-- ==== Sys2Proof/Machine/Crypto.lean ====
section
/-!
DEFINITION. The two algorithms of the overseer's crypto engine (R454): SHA-512 (FIPS 180-4), and the verification of an ECDSA signature
on P-521 (FIPS 186-5). Digests and keys are byte strings, first byte first (R459).
-/
namespace Sys2Proof.Machine

/-! ### SHA-512 -/

def shaK0 : List Nat := [0x428A2F98D728AE22, 0x7137449123EF65CD, 0xB5C0FBCFEC4D3B2F, 0xE9B5DBA58189DBBC, 0x3956C25BF348B538, 0x59F111F1B605D019, 0x923F82A4AF194F9B, 0xAB1C5ED5DA6D8118, 0xD807AA98A3030242, 0x12835B0145706FBE, 0x243185BE4EE4B28C, 0x550C7DC3D5FFB4E2, 0x72BE5D74F27B896F, 0x80DEB1FE3B1696B1, 0x9BDC06A725C71235, 0xC19BF174CF692694]
def shaK1 : List Nat := [0xE49B69C19EF14AD2, 0xEFBE4786384F25E3, 0x0FC19DC68B8CD5B5, 0x240CA1CC77AC9C65, 0x2DE92C6F592B0275, 0x4A7484AA6EA6E483, 0x5CB0A9DCBD41FBD4, 0x76F988DA831153B5, 0x983E5152EE66DFAB, 0xA831C66D2DB43210, 0xB00327C898FB213F, 0xBF597FC7BEEF0EE4, 0xC6E00BF33DA88FC2, 0xD5A79147930AA725, 0x06CA6351E003826F, 0x142929670A0E6E70]
def shaK2 : List Nat := [0x27B70A8546D22FFC, 0x2E1B21385C26C926, 0x4D2C6DFC5AC42AED, 0x53380D139D95B3DF, 0x650A73548BAF63DE, 0x766A0ABB3C77B2A8, 0x81C2C92E47EDAEE6, 0x92722C851482353B, 0xA2BFE8A14CF10364, 0xA81A664BBC423001, 0xC24B8B70D0F89791, 0xC76C51A30654BE30, 0xD192E819D6EF5218, 0xD69906245565A910, 0xF40E35855771202A, 0x106AA07032BBD1B8]
def shaK3 : List Nat := [0x19A4C116B8D2D0C8, 0x1E376C085141AB53, 0x2748774CDF8EEB99, 0x34B0BCB5E19B48A8, 0x391C0CB3C5C95A63, 0x4ED8AA4AE3418ACB, 0x5B9CCA4F7763E373, 0x682E6FF3D6B2B8A3, 0x748F82EE5DEFB2FC, 0x78A5636F43172F60, 0x84C87814A1F0AB72, 0x8CC702081A6439EC, 0x90BEFFFA23631E28, 0xA4506CEBDE82BDE9, 0xBEF9A3F7B2C67915, 0xC67178F2E372532B]
def shaK4 : List Nat := [0xCA273ECEEA26619C, 0xD186B8C721C0C207, 0xEADA7DD6CDE0EB1E, 0xF57D4F7FEE6ED178, 0x06F067AA72176FBA, 0x0A637DC5A2C898A6, 0x113F9804BEF90DAE, 0x1B710B35131C471B, 0x28DB77F523047D84, 0x32CAAB7B40C72493, 0x3C9EBE0A15C9BEBC, 0x431D67C49C100D4C, 0x4CC5D4BECB3E42B6, 0x597F299CFC657E2A, 0x5FCB6FAB3AD6FAEC, 0x6C44198C4A475817]
def shaK : List Nat := shaK0 ++ shaK1 ++ shaK2 ++ shaK3 ++ shaK4
def shaH : List W64 := [0x6A09E667F3BCC908#64, 0xBB67AE8584CAA73B#64, 0x3C6EF372FE94F82B#64, 0xA54FF53A5F1D36F1#64, 0x510E527FADE682D1#64, 0x9B05688C2B3E6C1F#64, 0x1F83D9ABFB41BD6B#64, 0x5BE0CD19137E2179#64]

def rotr (x : W64) (n : Nat) : W64 := x.rotateRight n

/-- The next word of the message schedule, from the sixteen before it, oldest first. -/
def shaNext (w : List W64) : W64 :=
  let g (i : Nat) : W64 := w.getD i 0
  let s0 := rotr (g 1) 1 ^^^ rotr (g 1) 8 ^^^ (g 1 >>> 7)
  let s1 := rotr (g 14) 19 ^^^ rotr (g 14) 61 ^^^ (g 14 >>> 6)
  s1 + g 9 + s0 + g 0

/-- One round on the eight working variables. -/
def shaRound (v : List W64) (k w : W64) : List W64 :=
  match v with
  | [a, b, c, d, e, f, g, h] =>
    let t1 := h + (rotr e 14 ^^^ rotr e 18 ^^^ rotr e 41) + ((e &&& f) ^^^ (~~~e &&& g)) + k + w
    let t2 := (rotr a 28 ^^^ rotr a 34 ^^^ rotr a 39) + ((a &&& b) ^^^ (a &&& c) ^^^ (b &&& c))
    [t1 + t2, a, b, c, d + t1, e, f, g]
  | _ => v

/-- A number that bytes spell, most significant first. -/
def beNat (bs : List Byte) : Nat := bs.foldl (fun a b => 256 * a + b.toNat) 0

/-- `n` 8-byte words of a byte string, most significant byte first. -/
def beWords : Nat → List Byte → List W64
  | 0, _ => []
  | n + 1, bs => BitVec.ofNat 64 (beNat (bs.take 8)) :: beWords n (bs.drop 8)

/-- The compression of one 128-byte block. -/
def shaBlock (h : List W64) (block : List Byte) : List W64 :=
  let (v, _) := shaK.foldl (fun ((v, w) : List W64 × List W64) k => (shaRound v (BitVec.ofNat 64 k) (w.headD 0), w.tail ++ [shaNext w]))
    (h, beWords 16 block)
  h.zipWith (· + ·) v

/-- `n` blocks of a padded message. -/
def shaBlocks : Nat → List W64 → List Byte → List W64
  | 0, h, _ => h
  | n + 1, h, bs => shaBlocks n (shaBlock h (bs.take 128)) (bs.drop 128)

/-- `n` bytes of a number, most significant first. -/
def beBytesOf (n x : Nat) : List Byte := (toBytes n x).reverse

/-- The SHA-512 of a byte string, 64 bytes. -/
def sha512 (m : List Byte) : List Byte :=
  let n := (m.length + 17 + 127) / 128
  let pad := m ++ [0x80#8] ++ List.replicate (n * 128 - m.length - 17) 0 ++ beBytesOf 16 (8 * m.length)
  (shaBlocks n shaH pad).flatMap fun w => beBytesOf 8 w.toNat

/-! ### ECDSA on P-521 -/

def ecP : Nat := 2 ^ 521 - 1
def ecN : Nat := 6864797660130609714981900799081393217269435300143305409394463459185543183397655394245057746333217197532963996371363321113864768612440380340372808892707005449
def ecB : Nat := 1093849038073734274511112390766805569936207598951683748994586394495953116150735016013708737573759623248592132296706313309438452531591012912142327488478985984
def ecGx : Nat := 2661740802050217063228768716723360960729859168756973147706671368418802944996427808491545080627771902352094241225065558662157113545570916814161637315895999846
def ecGy : Nat := 3757180025770020463545507224491183603594455134769762486694567779615544477440556316691234405012945539562144444537289428522585666729196580810124344277578376784

/-- A power modulo `m`, by the bits of the exponent; `fuel` bounds them. -/
def powMod (m : Nat) : Nat → Nat → Nat → Nat
  | 0, _, _ => 1 % m
  | fuel + 1, b, e => if e = 0 then 1 % m else
      let h := powMod m fuel (b * b % m) (e / 2)
      if e % 2 = 1 then h * b % m else h

/-- An inverse modulo a prime below 2^521. -/
def invMod (m x : Nat) : Nat := powMod m 522 (x % m) (m - 2)

/-- A point of the curve; none is the point at infinity. -/
abbrev EcPoint := Option (Nat × Nat)

def ecAdd : EcPoint → EcPoint → EcPoint
  | none, q => q
  | p, none => p
  | some (x1, y1), some (x2, y2) =>
    if x1 = x2 ∧ (y1 + y2) % ecP = 0 then none
    else
      let l := if x1 = x2 then (3 * x1 * x1 + ecP - 3) * invMod ecP (2 * y1) % ecP
        else (y2 + ecP - y1) * invMod ecP (x2 + ecP - x1) % ecP
      let x3 := (l * l + 2 * ecP - x1 - x2) % ecP
      some (x3, (l * (x1 + ecP - x3) + ecP - y1) % ecP)

/-- A multiple of a point; `fuel` bounds the bits. -/
def ecMul : Nat → Nat → EcPoint → EcPoint
  | 0, _, _ => none
  | fuel + 1, k, p =>
    if k = 0 then none
    else
      let h := ecMul fuel (k / 2) (ecAdd p p)
      if k % 2 = 1 then ecAdd h p else h

/-- A SEC1 uncompressed public key of 133 bytes that lies on the curve (R460). -/
def ecKey (k : List Byte) : EcPoint :=
  let x := beNat ((k.drop 1).take 66)
  let y := beNat ((k.drop 67).take 66)
  if k.length = 133 ∧ k.headD 0 = 4 ∧ x < ecP ∧ y < ecP ∧ (y * y) % ecP = (x * x * x + (ecP - 3) * x + ecB) % ecP then some (x, y) else none

/-- The signature block verifies over the SHA-512 of a message: r in bytes 8 to 73, s in bytes 74 to 139 (R459). -/
def ecdsaOk (key : List Byte) (msg sig : List Byte) : Bool :=
  let r := beNat ((sig.drop 8).take 66)
  let s := beNat ((sig.drop 74).take 66)
  match ecKey key with
  | none => false
  | some q =>
    if r = 0 ∨ s = 0 ∨ ecN ≤ r ∨ ecN ≤ s then false
    else
      let w := invMod ecN s
      let z := beNat (sha512 msg)
      match ecAdd (ecMul 522 (z * w % ecN) (some (ecGx, ecGy))) (ecMul 522 (r * w % ecN) (some q)) with
      | none => false
      | some (x, _) => x % ecN == r

end Sys2Proof.Machine
end

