/-- A matrix slug has GALLEY output on a product (R99, R117). -/
def galleyOut (s : SlugWord) : Bool :=
  slugClass s == 1 &&
    (if slugOp s = 0 then fld s 82 81 == 2 else slugOp s == 1 && (fld s 88 87 == 2 || fld s 90 89 == 2))

/-! ### Products and tiles (R100, R103 to R107) -/

/-- One product of a matrix slug (R103 to R106). -/
structure Product where
  num   : Nat
  a     : TD
  b     : TD
  fa    : Nat
  fb    : Nat
  pass  : Nat
  cont  : Bool
  sat   : Bool
  ks2   : Bool
  col   : Bool
  out   : Nat
  base  : Nat
  count : Nat
  dst   : Option TD
  rmask : Option TD
  cmask : Option TD
  deriving DecidableEq, Repr

namespace Product

def m (p : Product) : Nat := p.a.ext.getD 1 1
def k (p : Product) : Nat := p.a.ext.headD 0
def n (p : Product) : Nat := p.b.ext.headD 0
def rows (p : Product) : Nat := (p.m + 31) / 32
def cols (p : Product) : Nat := (p.n + 31) / 32
def tiles (p : Product) : Nat := p.rows * p.cols
def isInt (p : Product) : Bool := p.fa == 5 || p.fa == 6
def isSplit (p : Product) : Bool := p.fa == 8
def hasMask (p : Product) : Bool := p.rmask.isSome || p.cmask.isSome

end Product

/-- Groups per stroke of a legal pair of compute formats (R63); none of an illegal one. -/
def groupRate (fa fb : Nat) : Option Nat :=
  let half (f : Nat) : Bool := f == 1 || f == 2
  let eighth (f : Nat) : Bool := f == 3 || f == 4
  if half fa && (half fb || eighth fb) || eighth fa && half fb then some 1
  else if eighth fa && eighth fb then some 2
  else if fa = 8 ∧ fb = 8 then some 1
  else if fa = 5 ∧ (fb = 5 ∨ fb = 6) ∨ fa = 6 ∧ fb = 5 then some 2
  else if fa = 6 ∧ fb = 6 then some 4
  else none

/-- Strokes of one tile (R90). A tile of K = 0 counts one (DESIGN CHOICE, log entry 105). -/
def Product.strokes (p : Product) : Nat :=
  let g := (p.k + 31) / 32
  let n := if p.isSplit then g * p.pass else (let r := (groupRate p.fa p.fb).getD 1; (g + r - 1) / r)
  if p.k = 0 then 1 else n

/-- Tile row and column of tile `t` (R100). -/
def Product.tileAt (p : Product) (t : Nat) : Nat × Nat :=
  if p.col then (t % p.rows, t / p.rows) else (t / p.cols, t % p.cols)

/-- The products of a slug, with its TDs read (R104, R106, R168). -/
def matrixProducts (ent : QEntry) : Except Status (List Product) := do
  let s := ent.slug
  if slugOp s = 0 then
    let a ← ent.tdReq (fld s 109 100)
    let b ← ent.tdReq (fld s 119 110)
    let dst ← ent.td? (fld s 129 120)
    let rmask ← ent.td? (fld s 139 130)
    let cmask ← ent.td? (fld s 149 140)
    return [{ num := 0, a, b, fa := fld s 71 68, fb := fld s 75 72, pass := fld s 77 76, cont := bit s 78, sat := bit s 79,
              ks2 := bit s 80, col := bit s 83, out := fld s 82 81, base := fld s 91 84, count := fld s 99 92, dst, rmask, cmask }]
  else
    let dy ← ent.tdReq (fld s 132 123)
    let wt ← ent.tdReq (fld s 142 133)
    let xt ← ent.tdReq (fld s 152 143)
    let dx ← ent.td? (fld s 162 153)
    let dw ← ent.td? (fld s 172 163)
    let rmask ← ent.td? (fld s 182 173)
    let cmask ← ent.td? (fld s 192 183)
    return [{ num := 0, a := dy, b := wt, fa := fld s 71 68, fb := fld s 75 72, pass := fld s 81 80, cont := bit s 85, sat := bit s 82,
              ks2 := bit s 83, col := bit s 84, out := fld s 88 87, base := fld s 98 91, count := fld s 106 99, dst := dx,
              rmask := none, cmask := none },
            { num := 1, a := xt, b := dy, fa := fld s 79 76, fb := fld s 71 68, pass := fld s 81 80, cont := bit s 86, sat := bit s 82,
              ks2 := bit s 83, col := bit s 84, out := fld s 90 89, base := fld s 114 107, count := fld s 122 115, dst := dw, rmask, cmask }]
________________________
DIRECTIONS
When you reach the line with "none, q => q" in the records above, start writing out lines exactly, and stop once the line with "def ecKey (k" has been written; include nothing else.

RESULT FOR THIS EXERCISE
  | none, q => q
  | p, none => p
  | some (x1, y1), some (x2, y2) =>
    if x1 = x2 ∧ (y1 + y2) % ecP = 0 then none
    else
      let l := if x1 = x2 then (3 * x1 * x1 + ecP - 3) * invMod ecP (2 * y1) % ecP
        else (y2 + ecP - y1) * invMod ecP (x2 + ecP - x1) % ecP
      let x3 := (l * l + 2 * ecP - x1 - x2) % ecP
      some (x3, (l * (x1 + ecP - x3) + ecP - y1) % ecP)

/-- A multiple of a point; `fuel` bounds the bits. -/
def ecMul : Nat → Nat → EcPoint → EcPoint
  | 0, _, _ => none
  | fuel + 1, k, p =>
    if k = 0 then none
    else
      let h := ecMul fuel (k / 2) (ecAdd p p)
      if k % 2 = 1 then ecAdd h p else h

/-- A SEC1 uncompressed public key of 133 bytes that lies on the curve (R460). -/
def ecKey (k : List Byte) : EcPoint :=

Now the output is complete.